Microsoft Windows Azure's Apache Hadoop
Microsoft has hired Hortonworks, a Yahoo! that specializes in Hadoop consulting spinoff) to help implement Windows Azure's Apache Hadoop or Azure Hadoop (HoA). Since December 14, 2011, HOA has entered the Community Technology rehearsal phase (CTP or private test) that only accepts invitations to join.
Prior to joining Hadoop, Microsoft relied on a graphics database developed by Microsoft Research and a High-performance Computing Attachment (LINQ to HPC) for large data analysis and processing (Dryad). The Azure CTP Hadoop provides a predefined Hadoop cluster selection from a small (four compute node with 4TB storage capacity) to an oversized (16TB 32-node), simplifying mapreduce operations. Adding CTP pre-release compute nodes or storage is not a charge.

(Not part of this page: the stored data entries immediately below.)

-- ==== Sys2Proof/Machine/Operands.lean ====
section
/-! DEFINITION. How a frame's operands are read: which channels a sample frame matches, its raw value and
the five steps of a sample (R6 to R13), the frames the part composes (R177, R178), and the judgement of an
upstream command's payload (R144 to R146). -/

namespace Sys2Proof.Machine

/-! ### Samples (R6 to R13) -/

/-- The six-bit source test: the stations agree at every position clear in the mask (R6). -/
def sourceMatches (b : Binding) (src : Nat) : Bool := (src ^^^ b.source) &&& (63 ^^^ b.mask) == 0

/-- The width of a binding's field in bytes (R4). -/
def Binding.width (b : Binding) : Nat := if b.wide then 2 else 1

/-- An offered SMP frame matches a bound channel (R6). -/
def frameMatches (b : Binding) (src sampleSet : Nat) (payload : List Byte) : Bool :=
  sourceMatches b src && sampleSet == b.sampleSet && b.offsetByte + b.width ≤ payload.length

/-- The raw value (R7). -/
def rawValue (b : Binding) (payload : List Byte) : Int :=
  rawOf b.wide b.isSigned (if b.wide then u16At payload b.offsetByte else byteAt payload b.offsetByte)

/-- The unclamped value u (R9). -/
def converted (b : Binding) (r : Int) : Int := roundDiv (r * b.gain) 256 + b.offset

/-- The clamped value v (R10). -/
def clamped (b : Binding) (u : Int) : Int := clampInt b.low b.high u

/-- The filter seeded (R11). -/
def seedReading (v : Int) : Reading := { v := v, f := v, acc := 16 * v }

/-- The filter updated (R11). -/
def updateReading (shift : Nat) (old : Reading) (v : Int) : Reading :=
  let acc := old.acc + roundShift (16 * v - old.acc) shift
  { v := v, f := roundDiv acc 16, acc := acc }

/-- The result of a sample at one channel: the record after it, whether the channel entered Faulted,
whether the record changed for its readers (R15), and for an accepted sample whether it seeded. -/
structure Taken where
  chan : Channel
  faulted : Bool
  changed : Bool
  accepted : Option Bool
deriving DecidableEq, Repr

/-- The channel enters Faulted without accepting the sample (R8, R10). -/
def enterFaulted (c : Channel) (count : Nat) : Taken :=
  { chan := { c with state := .faulted, count := count }
    faulted := c.state != .faulted, changed := c.state != .faulted, accepted := none }

/-- A sample accepted in a state before it: the filter of R11 and the freshness timer of R13. -/
def acceptSample (b : Binding) (now : Nat) (c : Channel) (state : ChanState) (count : Nat) (v : Int) : Taken :=
  let reading := match c.reading with
    | some old => if c.state.usable then updateReading b.shift old v else seedReading v
    | none => seedReading v
  { chan :=
      { state := state, reading := some reading, count := count, lastTime := some now
        timer := .running (now + 1000 * b.freshness) }
    faulted := false, changed := true, accepted := some (!c.state.usable) }

/-- One channel takes a sample whole (R8 to R13). -/
def takeSample (b : Binding) (now : Nat) (payload : List Byte) (c : Channel) : Taken :=
  let r := rawValue b payload
  if r ∈ b.markers then enterFaulted c c.count
  else
    let u := converted b r
    if b.low ≤ u ∧ u ≤ b.high then acceptSample b now c .fresh 0 u
    else
      let count := saturate 4 (c.count + 1)
      if count < 4 then acceptSample b now c .limited count (clamped b u) else enterFaulted c count

/-! ### The part's frames (R177, R178) -/

/-- The flags byte of Set Outputs (R178). -/
def OutputSet.flags (o : OutputSet) : Nat :=
  flag 0 o.lineHeater + flag 1 o.preheater + flag 2 o.ignition + flag 3 o.valve + flag 4 o.damper

/-- A Set Outputs frame (R178). -/
def setFrame (s : State) (x : SetFrame) : Frame :=
  { dst := x.dst, src := ownStation s, kind := .cmd, sub := 0
    payload := [0x10, byteOf x.set.fan, byteOf x.set.rate, byteOf x.set.flags] }

/-- A Cycle Mark with the state code as it stands (R135, R178). -/
def markFrame (s : State) (index : Nat) : Frame :=
  { dst := 0, src := ownStation s, kind := .mrk, sub := 0, payload := [byteOf index, byteOf s.seq.sup.code] }

/-- A pump or valve command of the Frost queue (R105, R178). -/
def frostFrame (s : State) (station code : Nat) : Frame :=
  { dst := station, src := ownStation s, kind := .cmd, sub := 0, payload := [byteOf code] }

/-! ### The judgement of a command's code and payload (R144 to R146) -/

/-- What the Permit Table and the steps before it decide. -/
inductive Verdict where
  | malformed
  | refused (reason : RefusalReason)
  | passed (payload : List Byte) (adjusted : Bool)
deriving DecidableEq, Repr

/-- The result of a matching entry (R145). -/
def applyPermit (a : PermitAction) (sup : SupState) (payload : List Byte) : Verdict :=
  match a with
  | .pass => .passed payload false
  | .passIn states => if bit states sup.code then .passed payload false else .refused .state
  | .clamp off lo hi =>
    if payload.length ≤ off then .malformed
    else
      let new := clampNat lo hi (byteAt payload off)
      .passed (payload.set off (byteOf new)) (new != byteAt payload off)
  | .refuse => .refused .table

/-- The first entry that matches a class and a code (R145). An entry of class All or code FFH matches
any; a broadcast has class All (R146). -/
def firstPermit (entries : List Permit) (cls code : Nat) : Option Permit :=
  entries.find? (fun e => (e.cls == classAll || e.cls == cls) && (e.code == 0xFF || e.code == code))

/-- The Permit Table in use (R145). -/
def permits (s : State) : List Permit := permitsOf (pageOf s 6) (pageOf s 7)

/-- The held stations with their codes: the pump and the valve of each zone that holds (R104). -/
def heldStations (s : State) : List ZoneStation :=
  (List.finRange 6).flatMap (fun z =>
    if (zone s z).state.holds then (zoneRec s z).pump.toList ++ (zoneRec s z).valve.toList else [])

/-- The off and close codes of the zones that hold a station (R104, R144). -/
def heldCodes (s : State) (station : Nat) : List Nat :=
  ((heldStations s).filter (·.station == station)).map (·.releaseCode)

/-- The off and close codes of every zone that holds a station (R146). -/
def allHeldCodes (s : State) : List Nat := (heldStations s).map (·.releaseCode)

/-- A directed command to a Field entry (R144, R145). -/
def judgeDirected (s : State) (dst : Nat) (payload : List Byte) : Verdict :=
  match payload with
  | [] => .malformed
  | code :: _ =>
    let burner := isFieldClass (pageOf s 1) classBurner dst
    if code = 0x10 ∧ burner then .refused .owned
    else if code.toNat ∈ heldCodes s dst then .refused .frostHold
    else match firstPermit (permits s) (classOf (pageOf s 1) dst) code.toNat with
      | some e => applyPermit e.action s.seq.sup payload
      | none => if burner then .refused .table else .passed payload false

/-- A broadcast command (R146). -/
def judgeBroadcast (s : State) (payload : List Byte) : Verdict :=
  match payload with
  | [] => .malformed
  | code :: _ =>
    if code = 0x10 then .refused .owned
    else if code.toNat ∈ allHeldCodes s then .refused .frostHold
    else match firstPermit (permits s) classAll code.toNat with
      | some e => applyPermit e.action s.seq.sup payload
      | none => .passed payload false

end Sys2Proof.Machine
end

Microsoft offers four examples of hadoop/mapreduce projects: Calculating the value of Pi л, performing terasort and WordCount benchmarks, and demonstrating how to write a MapReduce program for streaming data using the C # language.
HOA should be planning to implement new features and upgrade features in Windows Azure "Tide" in 2012 years. This upgrade will enable the HOA team to attract more testers for the CTP and may include Apache Hadoop for Windows Server 2008 R2, which is used for internal or private cloud computing and hybrid cloud implementation. At the end of 2011 and early 2012, Microsoft was actively working to reduce the cost of Windows Azure computing instance and storage; The azure release version of Hadoop pricing may also be competitive compared with Amazon Flex MapReduce.
Big data means more to Hadoop and MapReduce
"In a world of big data, Hadoop/mapreduce will be a key development framework, but not the only one," said James Kobielus, a Forrester analyst, in a blog post. Microsoft also. NET Framework provides a CTP code-named "Cloud Numerics", which allows the development run team to perform digital intensive computing on large distributed datasets in Windows Azure.
Microsoft Research also publishes the source code for implementing the analysis of Excel cloud computing data in Windows Azure and its "Daytona" project MapReduce iterative implementation. But there are indications that, for the foreseeable future, open source Apache Hadoop and its associated subprojects will dominate cloud computing hosting applications.
PAAs vendors that provide the most automated Hadoop, MapReduce and Hive implementations will receive the closest attention from large data scientists and data analysis practitioners. Microsoft is designed to configure Excel front-end for Business Intelligence (BI) applications, making the company's large data products more comfortable with the growing number of self-service BI users. At present, Amazon and Microsoft provide the most complete and automated cloud computing Hadoop large data Analysis Services.